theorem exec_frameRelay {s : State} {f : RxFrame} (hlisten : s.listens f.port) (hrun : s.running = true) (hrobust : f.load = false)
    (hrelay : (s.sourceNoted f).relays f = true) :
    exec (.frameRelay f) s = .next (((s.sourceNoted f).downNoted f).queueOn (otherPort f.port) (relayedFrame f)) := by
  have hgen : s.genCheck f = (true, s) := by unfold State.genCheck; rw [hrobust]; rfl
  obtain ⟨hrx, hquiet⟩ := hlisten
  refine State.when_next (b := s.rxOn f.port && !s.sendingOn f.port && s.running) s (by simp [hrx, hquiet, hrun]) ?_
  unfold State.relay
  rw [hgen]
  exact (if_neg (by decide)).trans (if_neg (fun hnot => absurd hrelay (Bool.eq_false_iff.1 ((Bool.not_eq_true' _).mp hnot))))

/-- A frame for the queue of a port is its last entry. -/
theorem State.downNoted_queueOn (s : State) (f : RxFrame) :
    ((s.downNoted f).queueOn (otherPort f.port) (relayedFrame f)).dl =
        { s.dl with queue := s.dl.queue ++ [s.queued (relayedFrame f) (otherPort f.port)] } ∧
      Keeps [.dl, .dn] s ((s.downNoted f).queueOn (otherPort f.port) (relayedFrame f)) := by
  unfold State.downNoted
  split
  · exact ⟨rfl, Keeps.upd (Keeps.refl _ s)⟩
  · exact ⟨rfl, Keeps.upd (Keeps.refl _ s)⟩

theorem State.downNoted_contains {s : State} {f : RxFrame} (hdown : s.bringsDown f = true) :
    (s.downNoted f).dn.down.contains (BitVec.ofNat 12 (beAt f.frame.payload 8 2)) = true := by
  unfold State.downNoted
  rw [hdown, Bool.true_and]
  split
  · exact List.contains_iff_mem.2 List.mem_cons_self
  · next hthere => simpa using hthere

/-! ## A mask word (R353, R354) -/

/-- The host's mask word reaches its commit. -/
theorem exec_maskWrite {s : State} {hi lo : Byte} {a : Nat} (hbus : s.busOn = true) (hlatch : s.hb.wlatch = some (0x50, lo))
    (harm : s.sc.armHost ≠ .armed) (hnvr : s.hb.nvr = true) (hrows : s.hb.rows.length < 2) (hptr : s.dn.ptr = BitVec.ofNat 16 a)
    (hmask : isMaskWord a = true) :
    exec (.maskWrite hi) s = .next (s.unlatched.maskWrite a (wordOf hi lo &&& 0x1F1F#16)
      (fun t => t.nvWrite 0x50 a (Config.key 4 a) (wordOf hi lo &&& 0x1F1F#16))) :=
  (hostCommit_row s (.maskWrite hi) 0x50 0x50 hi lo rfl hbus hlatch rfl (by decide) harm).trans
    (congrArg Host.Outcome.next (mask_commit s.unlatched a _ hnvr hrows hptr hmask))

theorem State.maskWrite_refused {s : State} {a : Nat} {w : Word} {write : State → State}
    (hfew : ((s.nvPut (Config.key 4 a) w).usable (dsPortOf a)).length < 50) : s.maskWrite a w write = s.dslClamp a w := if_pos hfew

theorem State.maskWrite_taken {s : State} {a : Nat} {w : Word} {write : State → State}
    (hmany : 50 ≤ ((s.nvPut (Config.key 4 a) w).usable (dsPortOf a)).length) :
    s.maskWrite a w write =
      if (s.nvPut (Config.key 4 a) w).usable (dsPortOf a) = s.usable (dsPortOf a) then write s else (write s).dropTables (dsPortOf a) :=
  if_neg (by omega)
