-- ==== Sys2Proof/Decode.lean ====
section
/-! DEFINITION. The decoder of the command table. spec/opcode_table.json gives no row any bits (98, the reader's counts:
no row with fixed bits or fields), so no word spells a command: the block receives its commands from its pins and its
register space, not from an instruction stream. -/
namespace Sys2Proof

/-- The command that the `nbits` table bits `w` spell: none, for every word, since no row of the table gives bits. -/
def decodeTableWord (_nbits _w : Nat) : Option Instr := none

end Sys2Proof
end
------------------------------
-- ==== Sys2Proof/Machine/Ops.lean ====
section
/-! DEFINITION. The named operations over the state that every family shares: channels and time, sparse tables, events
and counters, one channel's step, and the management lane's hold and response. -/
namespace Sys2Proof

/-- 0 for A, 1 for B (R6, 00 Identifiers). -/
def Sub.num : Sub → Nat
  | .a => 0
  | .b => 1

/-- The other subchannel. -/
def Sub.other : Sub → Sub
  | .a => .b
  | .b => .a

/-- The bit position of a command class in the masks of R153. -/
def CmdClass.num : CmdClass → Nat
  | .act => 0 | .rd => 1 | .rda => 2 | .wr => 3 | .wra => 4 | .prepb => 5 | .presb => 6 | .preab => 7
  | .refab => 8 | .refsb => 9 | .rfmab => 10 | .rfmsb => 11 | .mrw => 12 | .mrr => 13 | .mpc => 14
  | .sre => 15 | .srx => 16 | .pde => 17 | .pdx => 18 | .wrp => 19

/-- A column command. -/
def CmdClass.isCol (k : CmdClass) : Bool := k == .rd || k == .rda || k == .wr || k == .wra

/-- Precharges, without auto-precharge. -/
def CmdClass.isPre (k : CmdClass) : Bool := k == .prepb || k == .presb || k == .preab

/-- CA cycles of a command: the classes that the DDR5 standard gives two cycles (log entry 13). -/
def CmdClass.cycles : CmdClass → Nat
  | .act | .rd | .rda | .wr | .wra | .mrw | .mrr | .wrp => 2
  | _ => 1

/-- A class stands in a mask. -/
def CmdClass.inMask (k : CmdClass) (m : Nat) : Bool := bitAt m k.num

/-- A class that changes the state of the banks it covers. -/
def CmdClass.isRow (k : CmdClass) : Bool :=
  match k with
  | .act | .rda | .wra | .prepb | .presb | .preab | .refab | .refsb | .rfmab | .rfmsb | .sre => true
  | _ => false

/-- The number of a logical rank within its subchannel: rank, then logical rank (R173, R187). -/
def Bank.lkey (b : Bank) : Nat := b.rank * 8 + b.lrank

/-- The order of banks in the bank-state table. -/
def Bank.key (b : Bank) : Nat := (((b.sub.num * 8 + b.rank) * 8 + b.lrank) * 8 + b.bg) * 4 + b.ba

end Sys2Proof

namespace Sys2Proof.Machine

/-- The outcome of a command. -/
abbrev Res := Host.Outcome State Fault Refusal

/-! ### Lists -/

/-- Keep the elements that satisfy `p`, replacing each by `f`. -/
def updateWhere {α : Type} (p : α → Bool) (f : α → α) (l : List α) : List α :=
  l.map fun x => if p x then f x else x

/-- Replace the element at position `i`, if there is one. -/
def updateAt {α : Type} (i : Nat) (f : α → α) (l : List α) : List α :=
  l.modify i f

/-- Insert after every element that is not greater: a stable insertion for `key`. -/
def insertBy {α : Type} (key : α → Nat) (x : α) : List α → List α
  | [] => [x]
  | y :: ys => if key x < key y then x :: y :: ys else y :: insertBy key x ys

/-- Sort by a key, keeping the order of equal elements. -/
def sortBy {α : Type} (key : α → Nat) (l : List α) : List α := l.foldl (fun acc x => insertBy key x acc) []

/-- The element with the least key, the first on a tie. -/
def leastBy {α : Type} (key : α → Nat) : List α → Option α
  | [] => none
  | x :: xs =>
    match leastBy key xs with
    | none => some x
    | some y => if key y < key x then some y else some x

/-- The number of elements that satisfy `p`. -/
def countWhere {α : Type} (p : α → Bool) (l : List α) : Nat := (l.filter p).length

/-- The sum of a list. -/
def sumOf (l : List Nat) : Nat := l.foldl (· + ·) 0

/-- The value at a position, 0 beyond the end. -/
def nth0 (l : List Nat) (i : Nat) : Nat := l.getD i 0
------------------------------
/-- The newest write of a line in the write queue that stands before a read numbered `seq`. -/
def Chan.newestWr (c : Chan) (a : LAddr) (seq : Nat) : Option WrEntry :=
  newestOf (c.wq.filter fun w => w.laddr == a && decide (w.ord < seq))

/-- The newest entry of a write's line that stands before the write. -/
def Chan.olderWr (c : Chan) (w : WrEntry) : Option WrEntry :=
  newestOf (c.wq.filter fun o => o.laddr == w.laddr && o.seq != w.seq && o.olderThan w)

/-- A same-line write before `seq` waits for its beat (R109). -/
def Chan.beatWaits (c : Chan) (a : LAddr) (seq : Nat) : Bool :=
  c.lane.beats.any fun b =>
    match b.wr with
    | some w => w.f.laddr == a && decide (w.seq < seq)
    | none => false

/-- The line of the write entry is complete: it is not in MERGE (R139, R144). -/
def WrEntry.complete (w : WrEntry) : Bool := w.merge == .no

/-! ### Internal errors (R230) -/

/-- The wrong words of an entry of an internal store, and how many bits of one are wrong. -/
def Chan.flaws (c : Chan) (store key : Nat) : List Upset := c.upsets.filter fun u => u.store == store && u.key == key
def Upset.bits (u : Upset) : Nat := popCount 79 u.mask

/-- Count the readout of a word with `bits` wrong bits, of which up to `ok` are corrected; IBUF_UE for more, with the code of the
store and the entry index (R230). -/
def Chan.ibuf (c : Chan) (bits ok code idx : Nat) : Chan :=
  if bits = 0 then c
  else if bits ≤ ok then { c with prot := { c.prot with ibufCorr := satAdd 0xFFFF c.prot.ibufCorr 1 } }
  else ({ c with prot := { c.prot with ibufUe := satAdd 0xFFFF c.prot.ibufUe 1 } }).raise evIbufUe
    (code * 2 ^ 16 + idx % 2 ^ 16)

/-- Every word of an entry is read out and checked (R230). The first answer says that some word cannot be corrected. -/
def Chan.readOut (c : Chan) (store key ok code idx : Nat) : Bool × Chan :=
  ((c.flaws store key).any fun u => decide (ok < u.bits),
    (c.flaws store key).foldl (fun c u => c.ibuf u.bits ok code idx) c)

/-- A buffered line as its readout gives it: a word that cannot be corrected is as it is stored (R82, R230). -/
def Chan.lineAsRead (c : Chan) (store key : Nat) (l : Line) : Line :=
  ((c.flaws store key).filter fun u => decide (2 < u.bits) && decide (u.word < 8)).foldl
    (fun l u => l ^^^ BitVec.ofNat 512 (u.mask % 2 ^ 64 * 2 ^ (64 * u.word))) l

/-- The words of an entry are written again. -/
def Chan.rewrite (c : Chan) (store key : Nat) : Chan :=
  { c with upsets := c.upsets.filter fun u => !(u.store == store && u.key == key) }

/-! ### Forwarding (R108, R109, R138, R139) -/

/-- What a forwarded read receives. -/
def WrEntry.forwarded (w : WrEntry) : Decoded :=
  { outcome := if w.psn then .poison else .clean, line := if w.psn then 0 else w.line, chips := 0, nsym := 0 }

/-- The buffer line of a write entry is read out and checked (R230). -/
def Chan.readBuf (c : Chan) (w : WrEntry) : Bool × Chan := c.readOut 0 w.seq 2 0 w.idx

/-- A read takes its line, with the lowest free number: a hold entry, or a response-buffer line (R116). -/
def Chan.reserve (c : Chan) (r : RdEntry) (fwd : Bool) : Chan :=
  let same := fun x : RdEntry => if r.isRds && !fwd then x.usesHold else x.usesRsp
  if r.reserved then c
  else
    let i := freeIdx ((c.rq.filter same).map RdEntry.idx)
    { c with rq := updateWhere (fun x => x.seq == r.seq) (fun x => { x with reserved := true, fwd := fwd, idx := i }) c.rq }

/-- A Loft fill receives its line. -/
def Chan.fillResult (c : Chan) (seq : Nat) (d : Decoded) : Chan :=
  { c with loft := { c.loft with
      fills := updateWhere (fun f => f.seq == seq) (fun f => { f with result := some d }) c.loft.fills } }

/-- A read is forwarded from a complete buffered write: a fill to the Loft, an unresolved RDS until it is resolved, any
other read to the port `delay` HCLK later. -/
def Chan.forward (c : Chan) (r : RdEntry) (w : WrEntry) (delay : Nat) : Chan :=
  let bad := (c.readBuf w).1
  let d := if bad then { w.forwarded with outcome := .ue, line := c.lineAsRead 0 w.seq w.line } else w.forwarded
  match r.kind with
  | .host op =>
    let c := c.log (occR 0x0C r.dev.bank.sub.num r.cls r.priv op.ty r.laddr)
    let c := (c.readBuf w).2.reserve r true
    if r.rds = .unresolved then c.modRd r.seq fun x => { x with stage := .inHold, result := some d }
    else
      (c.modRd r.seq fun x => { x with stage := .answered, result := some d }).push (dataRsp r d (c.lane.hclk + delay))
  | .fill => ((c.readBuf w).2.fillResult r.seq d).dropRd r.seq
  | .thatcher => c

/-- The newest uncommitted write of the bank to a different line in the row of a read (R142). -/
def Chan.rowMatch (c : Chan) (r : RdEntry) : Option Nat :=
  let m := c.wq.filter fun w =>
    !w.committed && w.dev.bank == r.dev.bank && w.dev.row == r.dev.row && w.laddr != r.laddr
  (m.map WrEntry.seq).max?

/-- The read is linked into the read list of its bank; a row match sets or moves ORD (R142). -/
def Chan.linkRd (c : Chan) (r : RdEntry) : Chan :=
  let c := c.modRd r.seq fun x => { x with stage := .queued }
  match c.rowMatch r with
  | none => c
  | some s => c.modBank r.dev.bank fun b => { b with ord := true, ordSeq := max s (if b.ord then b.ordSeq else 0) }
------------------------------
### Work order
What you return must be an exact retyping of the lines above starting at the line with "exec (.maskWrite hi)" and ending at the line with "(hfew : ((s.nvPut", and nothing besides.

### Task solution
    exec (.maskWrite hi) s = .next (s.unlatched.maskWrite a (wordOf hi lo &&& 0x1F1F#16)
      (fun t => t.nvWrite 0x50 a (Config.key 4 a) (wordOf hi lo &&& 0x1F1F#16))) :=
  (hostCommit_row s (.maskWrite hi) 0x50 0x50 hi lo rfl hbus hlatch rfl (by decide) harm).trans
    (congrArg Host.Outcome.next (mask_commit s.unlatched a _ hnvr hrows hptr hmask))

theorem State.maskWrite_refused {s : State} {a : Nat} {w : Word} {write : State → State}
    (hfew : ((s.nvPut (Config.key 4 a) w).usable (dsPortOf a)).length < 50) : s.maskWrite a w write = s.dslClamp a w := if_pos hfew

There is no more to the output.